Я испепеляла его взглядом так яростно, что в другой реальности его брови, возможно, уже загорелись.
Вот же засранец.
Наглый, самодовольный и абсолютно уверенный, что я буду тут сидеть и строчить для него конспекты. А самое обидное — я действительно сидела и строчила.
Урок тянулся мучительно долго. Я уже почти закончила третью страницу, когда заметила, что Леон чуть шевельнулся. Он приоткрыл один глаз, поймал мой испепеляющий взгляд и лениво ухмыльнулся.
— Если ты так продолжишь пялиться, — пробормотал он негромко, даже не поднимая головы, — я сочту это за то, что ты ко мне неровно дышишь.
Я чуть не уронила ручку. Он что, издевается?! Щёки вспыхнули, как будто кто-то приложил к ним утюг.
— Во снах только, — процедила я сквозь зубы, стараясь вернуть себе лицо и сосредоточиться на следующем пункте в конспекте.
Но в груди уже что-то дрогнуло. Совсем не по плану.
7
После того как моя короткая, но унизительно запоминающаяся карьера личного писаря Леона Демидова подошла к концу, он молча кивнул мне и направился к чёрной двери. Той самой, что вела прочь из царства золотых мальчиков — и обратно в мой мир, где я всё ещё оставалась никем.
Я догнала его, отставая всего на пару шагов, стараясь ступать как можно тише. Он не обернулся, не произнёс ни слова — просто привычно откинул дверцу и, как всегда, вежливо придержал её, чтобы я прошла первой.
— Это теперь твоя новая должность? — пробормотала я, проходя мимо него. — Дверной джентльмен?
— Только для избранных, — лениво отозвался Леон. — И только по особым случаям.
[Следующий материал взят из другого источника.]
/-- Commands to the pages CORE, SEQ, BNK, CRS, PORT, GOV, PMON and DBG, which lie in CORE. -/
inductive RegRowB (s : State) : Instr → Init → Nat → State → Status → Prop
  -- Watchdog, patches, Banker (R150, R218, R231)
  | kick (i v) : RegRowB s (.coreWdtKick i v) i 3
      { s with core := { s.core with wdtStage := false, wdtCount := s.core.wdtPeriod.toNat } } .ok
  | patchRead (i) (r : MemRes) (hj : s.seq.ploadJob = none) (hg : s.goFree (.write (reg 4 0x28) .b4 (leBytes 4 1)))
      (hr : s.engineRead initSeq (256 * s.seq.ploadAddr.toNat) s.seq.ploadLen.toNat = r) (ho : r.st = .ok) :
      RegRowB s (.patchLoad i) i 4 { r.s with seq := { r.s.seq with ploadJob := some (.check r.data) } } .ok
  | patchNoRead (i) (r : MemRes) (hj : s.seq.ploadJob = none) (hg : s.goFree (.write (reg 4 0x28) .b4 (leBytes 4 1)))
      (hr : s.engineRead initSeq (256 * s.seq.ploadAddr.toNat) s.seq.ploadLen.toNat = r) (ho : r.st ≠ .ok) :
      RegRowB s (.patchLoad i) i 4 { r.s with seq := { r.s.seq with ploadStatus := r.st.code } } .ok
  | patchBusy (i) (hj : s.seq.ploadJob.isSome) (hg : s.goFree (.write (reg 4 0x28) .b4 (leBytes 4 1))) : RegRowB s (.patchLoad i) i 4 s .ok
  | patchRevert (i) (hj : s.seq.ploadJob = none) : RegRowB s (.patchRevert i) i 4
      { s with seq := { s.seq with ploadJob := some .revert } } .ok
  | replayClaim (i) (h : s.bnk.replay = false ∧ s.bnk.claimPending = false) : RegRowB s (.bnkOwnReplayClaim i) i 6
      { s with bnk := { s.bnk with claimPending := true } } .ok
  | replayBusy (i) (h : s.bnk.replay = true ∨ s.bnk.claimPending = true) : RegRowB s (.bnkOwnReplayClaim i) i 6
      { s with bnk := { s.bnk with ownStatus := Status.resBusy.code } } .resBusy
  | replayRelease (i) : RegRowB s (.bnkOwnReplayRelease i) i 6
      { s with bnk := { s.bnk with claimPending := false, releasePending := s.bnk.replay } } .ok
  -- Courses (R15, R232, R242, R371, R429)
  | commit (i v) (c : Course) (r : List Course) (h : s.crs.commit = none) (hc : s.crs.courses = c :: r) (hd : c.closed)
      (hv : v.setWidth 16 = c.id.setWidth 16) : RegRowB s (.crsCommit i v) i 7
      (s.commitBegin false) .ok
  | commitBusy (i v) (h : s.crs.commit.isSome) : RegRowB s (.crsCommit i v) i 7
      { s with crs := { s.crs with cmtStatus := Status.resBusy.code } } .ok
  | commitRange (i v) (h : s.crs.commit = none)
      (hc : ∀ c r, s.crs.courses = c :: r → c.closed = false ∨ v.setWidth 16 ≠ c.id.setWidth 16) :
      RegRowB s (.crsCommit i v) i 7 { s with crs := { s.crs with cmtStatus := Status.range.code } } .ok
  | runStart (i) (hd : s.dramReady) (hb : s.regionFits s.crs.base) (hr : s.crs.run = false) (hc : s.crs.courses = [])
      (hi : s.crs.everCommitted = true → s.crs.latestId < s.crs.idStart) : RegRowB s (.runStart i) i 7
      (State.tick { s with crs := { s.crs with run := true, runReq := true } }) .ok
  | runAgain (i) (hd : s.dramReady) (hb : s.regionFits s.crs.base) (hr : s.crs.run = true) : RegRowB s (.runStart i) i 7
      (State.senseDrain { s with crs := { s.crs with runReq := true } }) .ok
  | runNoDram (i) (hd : s.dramReady = false ∨ s.regionFits s.crs.base = false) : RegRowB s (.runStart i) i 7 s .notPresent
  | runUncommitted (i) (hd : s.dramReady) (hb : s.regionFits s.crs.base) (hr : s.crs.run = false) (hc : s.crs.courses ≠ []) :
      RegRowB s (.runStart i) i 7 s .modeConflict
  | runId (i) (hd : s.dramReady) (hb : s.regionFits s.crs.base) (hr : s.crs.run = false) (hc : s.crs.courses = [])
      (he : s.crs.everCommitted = true) (hi : s.crs.idStart ≤ s.crs.latestId) : RegRowB s (.runStart i) i 7 s .range
  | runStop (i) : RegRowB s (.runStop i) i 7 { s with crs := { s.crs with runReq := false } } .ok
  | base (i v) (h : s.crs.run = false ∧ s.crs.runReq = false ∧ s.crs.courses = [] ∧ s.crs.pin = none)
      (hf : s.regionFits (v.setWidth 16)) : RegRowB s (.crsBaseWrite i v) i 7
      { s with
        crs := { s.crs with base := v.setWidth 16, latestBuf := 3, heldX := none, heldY := none, heldZ := none }
        pcie := { s.pcie with rdCache := [] } } .ok
  | baseLocked (i v) (h : s.crs.run = true ∨ s.crs.runReq = true ∨ s.crs.courses ≠ [] ∨ s.crs.pin ≠ none) :
      RegRowB s (.crsBaseWrite i v) i 7 s .locked
  -- The pin (R243 to R246)
  | pin (i ms) (h : s.crs.pin = none) (hm : ms.toNat ≤ 60000) (hb : s.crs.latestBuf ≠ 3) : RegRowB s (.pinRequest i ms) i 7
      (State.addEvent { s with crs := { s.crs with
        pin := some { owner := i, buf := s.crs.latestBuf, id := s.crs.latestId, gone := 0
                      leaseMs := if ms = 0 then 2000 else ms }
        pinStatus := 0 } } { s.event 10 i.toNat with data := leBytes 8 s.crs.latestId.toNat }) .ok
  | pinBusy (i ms) (q : Pin) (h : s.crs.pin = some q) (hm : ms.toNat ≤ 60000) : RegRowB s (.pinRequest i ms) i 7
      (State.addEvent { s with crs := { s.crs with pinStatus := Status.resBusy.code } }
        { s.event 10 i.toNat with status := Status.resBusy.code, data := leBytes 8 q.id.toNat }) .ok
  | pinNone (i ms) (h : s.crs.pin = none) (hm : ms.toNat ≤ 60000) (hb : s.crs.latestBuf = 3) : RegRowB s (.pinRequest i ms) i 7
      (State.addEvent { s with crs := { s.crs with pinStatus := Status.notPresent.code } }
        { s.event 10 i.toNat with status := Status.notPresent.code, data := leBytes 8 s.crs.latestId.toNat }) .ok
  | renew (i ms) (q : Pin) (h : s.crs.pin = some q) (ho : q.owner = i) (hm : ms.toNat ≤ 60000) :
      RegRowB s (.pinRenew i ms false) i 7
      { s with crs := { s.crs with
        pin := some { q with leaseMs := if ms = 0 then 2000 else ms, gone := 0 }, pinStatus := 0 } } .ok
  | renewOther (i ms) (q : Pin) (h : s.crs.pin = some q) (ho : q.owner ≠ i) (hm : ms.toNat ≤ 60000) :
      RegRowB s (.pinRenew i ms false) i 7 { s with crs := { s.crs with pinStatus := Status.resBusy.code } } .ok
  | renewNone (i ms) (h : s.crs.pin = none) (hm : ms.toNat ≤ 60000) : RegRowB s (.pinRenew i ms false) i 7
      { s with crs := { s.crs with pinStatus := Status.notPresent.code } } .ok
  | unpin (i) (q : Pin) (h : s.crs.pin = some q) (ho : q.owner = i) : RegRowB s (.pinRelease i false) i 7
      (State.addEvent { s with crs := { s.crs with pin := none, pinExpired := false, pinStatus := 0 } }
        { s.event 10 i.toNat with cause := 1, data := leBytes 8 q.id.toNat }) .ok
  | unpinOther (i) (q : Pin) (h : s.crs.pin = some q) (ho : q.owner ≠ i) : RegRowB s (.pinRelease i false) i 7
      (State.addEvent { s with crs := { s.crs with pinStatus := Status.resBusy.code } }
        { s.event 10 i.toNat with cause := 1, status := Status.resBusy.code, data := leBytes 8 q.id.toNat }) .ok
  -- The command queue (R247, R248)
  | command (c i op k a b) (h : CourseCmd c i op k a b) (hr : cmdInRange op a b) (hq : s.crs.cmdq.length < 64) :
      RegRowB s c i 7
      { s with crs := { s.crs.putCopy i (cmdCopy (s.crs.ofInit i) op k a b .ok s.crs.nextSeq) with
        nextSeq := if s.crs.nextSeq = 0xFFFFFFFF then 1 else s.crs.nextSeq + 1
        cmdq := s.crs.cmdq ++
          [{ init := i, opcode := BitVec.ofNat 8 op, partner := k, arg0 := a, arg1 := b, seq := s.crs.nextSeq }] } } .ok
  | commandRange (c i op k a b) (h : CourseCmd c i op k a b) (hr : cmdInRange op a b = false)
      (hq : s.crs.cmdq.length < 64) : RegRowB s c i 7
      { s with crs := s.crs.putCopy i (cmdCopy (s.crs.ofInit i) op k a b .range (s.crs.ofInit i).seq) } .ok
  | commandFull (c i op k a b) (h : CourseCmd c i op k a b) (hq : 64 ≤ s.crs.cmdq.length) : RegRowB s c i 7
      { s with crs := s.crs.putCopy i (cmdCopy (s.crs.ofInit i) op k a b .resBusy (s.crs.ofInit i).seq) } .ok
  -- Ports (R272, R278, R369)
  | portCfg (i v n) (hn : (Tab.get 0 s.ports.portSel i.toNat).toNat = n) (hg : s.isOn (domPG (n / 16)))
      (hr : v.toNat / 4 % 8 ≤ 4)
      (hv : v.getLsbD 0 = true →
        s.fuse.vclass.getLsbD (n / 16) = false ∧ (s.port n).owner = false ∧ (s.port n).reserved = false) :
      RegRowB s (.portWCfgWrite i v) i 8
      (State.nodesEnabled (s.setPort n { s.port n with
        en := v.getLsbD 0, rate := (v >>> 2).setWidth 3, retry := (v >>> 5).setWidth 2, autoauth := v.getLsbD 7
        cmdauth := v.getLsbD 8, nodeEn := (v >>> 16).setWidth 16 }) n
          (if v.getLsbD 0 then
            (if (s.port n).en then (v >>> 16).setWidth 16 &&& ~~~(s.port n).nodeEn else (v >>> 16).setWidth 16) else 0)) .ok
  | portRange (i v n) (hn : (Tab.get 0 s.ports.portSel i.toNat).toNat = n) (hg : s.isOn (domPG (n / 16)))
      (hr : 4 < v.toNat / 4 % 8) : RegRowB s (.portWCfgWrite i v) i 8 s .range
  | portOwned (i v n) (hn : (Tab.get 0 s.ports.portSel i.toNat).toNat = n) (hg : s.isOn (domPG (n / 16)))
      (hr : v.toNat / 4 % 8 ≤ 4) (hv : v.getLsbD 0 ∧ s.fuse.vclass.getLsbD (n / 16) = false)
      (ho : (s.port n).owner = true ∨ (s.port n).reserved = true) : RegRowB s (.portWCfgWrite i v) i 8 s .resBusy
  | portClass (i v n) (hn : (Tab.get 0 s.ports.portSel i.toNat).toNat = n) (hg : s.isOn (domPG (n / 16)))
      (hr : v.toNat / 4 % 8 ≤ 4) (hv : v.getLsbD 0 ∧ s.fuse.vclass.getLsbD (n / 16)) :
      RegRowB s (.portWCfgWrite i v) i 8 s .modeConflict
  | portAsleep (i v n) (hn : (Tab.get 0 s.ports.portSel i.toNat).toNat = n) (hg : s.isOn (domPG (n / 16)) = false) :
      RegRowB s (.portWCfgWrite i v) i 8 s .fenced
  -- Governor, monitor, debug (R350, R352, R382, R385, R387, R406, R408)
  | dvfs (i v) (hm : v.toNat / 2 % 8 ≤ 5 ∧ v.toNat / 16 % 8 ≤ v.toNat / 2 % 8)
      (hu : 10 ≤ v.toNat / 256 % 128 ∧ v.toNat / 256 % 128 ≤ 90)
      (hd : 1 ≤ v.toNat / 65536 % 128 ∧ v.toNat / 65536 % 128 + 10 ≤ v.toNat / 256 % 128)
      (hn : 1 ≤ v.toNat / 2 ^ 24 % 16) (he : v.getLsbD 0 = true → (s.vreg 1).en = true ∧ (s.vreg 2).en = true) :
      RegRowB s (.govDvfsWrite i v) i 0x12
      { s with gov := { s.gov with
        dvfsEn := v.getLsbD 0, maxPt := (v >>> 1).setWidth 3, minPt := (v >>> 4).setWidth 3, up := (v >>> 8).setWidth 7
        down := (v >>> 16).setWidth 7, downN := (v >>> 24).setWidth 4 } } .ok
  | counter (i n v) (lo : Word) (hn : n.toNat < 32 ∨ (40 ≤ n.toNat ∧ n.toNat < 48))
      (hl : Tab.get none s.pmon.loHold (64 * i.toNat + n.toNat) = some lo) : RegRowB s (.pmonCntHiWrite i n v) i 0x11
      { s with pmon := { s.pmon with
        cnt := Tab.put 0 s.pmon.cnt n.toNat ((v.setWidth 16 : BitVec 16) ++ lo)
        loHold := Tab.put none s.pmon.loHold (64 * i.toNat + n.toNat) none } } .ok
  | counterFixed (i n v) (hn : 32 ≤ n.toNat ∧ n.toNat < 40) : RegRowB s (.pmonCntHiWrite i n v) i 0x11 s .ok
  | evsel (i n v) (t : State) (h : evselOk v) (ht : t = s.elapse n.toNat) : RegRowB s (.pmonEvselWrite i n v) i 0x11
      { t with pmon := { t.pmon with evsel := Tab.put 0 t.pmon.evsel n.toNat (v &&& 0x80FFFFFF) } } .ok
  | evselRange (i n v) (h : evselOk v = false) : RegRowB s (.pmonEvselWrite i n v) i 0x11 s .range
  | tagSeed (i v) (h : v.setWidth 16 ≠ (0 : BitVec 16)) : RegRowB s (.pmonTagSeedWrite i v) i 0x11
      { s with pmon := { s.pmon with seed := v.setWidth 16, lfsr := v.setWidth 16 } } .ok
  | tagSeedZero (i v) (h : v.setWidth 16 = (0 : BitVec 16)) : RegRowB s (.pmonTagSeedWrite i v) i 0x11 s .range
  | halt (i) (h : s.fuse.dbglock = false) : RegRowB s (.dbgHalt i) i 0x13
      { s with dbg := { s.dbg with halted := true, step := false } } .ok
  | resume (i) (h : s.fuse.dbglock = false) : RegRowB s (.dbgResume i) i 0x13
      { s with dbg := { s.dbg with halted := false, step := false } } .ok
  | stepHalted (i) (h : s.fuse.dbglock = false) (hh : s.dbg.halted) : RegRowB s (.dbgStep i) i 0x13
      { s with dbg := { s.dbg with step := true } } .ok
  | stepRuns (i) (h : s.fuse.dbglock = false) (hh : s.dbg.halted = false) : RegRowB s (.dbgStep i) i 0x13 s .ok
  | traceOff (i v) (h : s.fuse.dbglock = false) (he : v.getLsbD 0 = false) (hp : ∀ j, j < 4 → s.fab.probe j ≠ .trace) :
      RegRowB s (.dbgTraceWrite i v) i 0x13
      { s with dbg := { s.dbg with
        traceEn := false, fifo := [], out := [], gap := 0, traceMode := v.getLsbD 1, traceSync := (v >>> 24).setWidth 8 } } .ok
  | traceBusy (i v) (h : s.fuse.dbglock = false) (he : v.getLsbD 0) (hn : s.dbg.traceEn = false)
      (hp : ∃ j, j < 4 ∧ s.fab.probe j ≠ .none) : RegRowB s (.dbgTraceWrite i v) i 0x13
      { s with dbg := { s.dbg with traceStatus := Status.resBusy.code } } .resBusy
  | debugLock (c i) (h : s.fuse.dbglock = true)
      (hc : c = .dbgHalt i ∨ c = .dbgResume i ∨ c = .dbgStep i ∨ ∃ v, c = .dbgTraceWrite i v) : RegRowB s c i 0x13 s .locked

end Sys2Proof.Machine

/-- R150, R218, R231, R232, R242 to R248, R272, R350, R369, R371, R382, R385, R387, R406, R408, R429: the same of the register commands to
the pages that lie in CORE.
What rests on the model's choices is in log entries 14, 29, 30, 39, 64, 65, 66, 71. -/
def Obligations.RegisterCommandsB : Prop :=
  ∀ (c : Instr) (i : Init) (p : Nat) (s t : State) (st : Status), RegRowB s c i p t st → s.reaches i p → t.answersOnly i →
    ∃ u, exec c s = .next u ∧ t.repliedTo u i st []

namespace Sys2Proof.Machine

/-- LOG_CMD, LOG_CMD_ID and LOG_CMD_ADDR of a LOG command (R315), and what it starts. -/
inductive LogCmdRow (s : State) : Instr → Init → Word → DWord → Word → LogJob → Prop
  | read (i part id pa) : LogCmdRow s (.logRead i part id pa) i (BitVec.ofNat 32 (1 + 16 * part.toNat)) id pa (.read part id pa)
  | replay (i round id) : LogCmdRow s (.logReplay i round id) i (BitVec.ofNat 32 (2 + 256 * round.toNat)) id s.log.cmdAddr
      (.replay round id)

/-- LOG_XS_ADDR, LOG_XS_MEM and LOG_XS_LEN of an xSPI command (R316), and its operation. -/
inductive XsRow (s : State) : Instr → Init → XsOp → Word → Word → BitVec 24 → Prop
  | read (i fa pa n) : XsRow s (.xspiRead i fa pa n) i .read fa pa n
  | program (i fa pa n) : XsRow s (.xspiProgram i fa pa n) i .program fa pa n
  | erase4k (i fa) : XsRow s (.xspiErase4k i fa) i .erase4k fa s.log.xsMem s.log.xsLen
  | erase64k (i fa) : XsRow s (.xspiErase64k i fa) i .erase64k fa s.log.xsMem s.log.xsLen
  | sfdp (i fa pa n) : XsRow s (.xspiSfdpRead i fa pa n) i .sfdp fa pa n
Мы снова оказались в узком, слегка промозглом коридоре, ведущем к чёрному выходу из их гимназии. Слабый свет, прохладный воздух и это странное ощущение, будто идёшь по запретной территории — всё навевало чувство нереальности.
— Спасибо… — выдавила я неловко, глядя себе под ноги. — За то, что помог.
Он хмыкнул.
— Помог? Ты меня использовала, чтобы выкрасть трусы Титова. Думаешь, такое забывается?
— Эй! — Я остановилась. — Во-первых, это был спор! А во-вторых… ты сам согласился.
Он обернулся медленно, будто с трудом сдерживая ухмылку.
— Знаешь, мне нравится смотреть, как ты оправдываешься. Особенно, когда краснеешь.
— Я не краснею, — поспешно возразила я, чувствуя, как уши начинают предательски гореть.
— Конечно, конечно, — кивнул он с той самой дразнящей ухмылкой. — Ты просто… слегка порозовела. Чисто от холода.
— А ты, я смотрю, специалист по оттенкам смущения, да? — фыркнула я, скрестив руки на груди. — Это тоже входит в твои должностные обязанности? Или ты просто от скуки решил переквалифицироваться в человеческий термометр?
Он прищурился, но с губ улыбка не исчезла.
— Нет, просто у меня отличный глазомер. Особенно в таких… случаях.
— Интересно, сколько ещё “случаев” ты сканировал, прежде чем стать таким знатоком? — я приподняла бровь. — Или ты коллекционируешь реакции людей, как я… кое-что другое.
Он на секунду замер — его ухмылка чуть дрогнула. Похоже, вспомнил.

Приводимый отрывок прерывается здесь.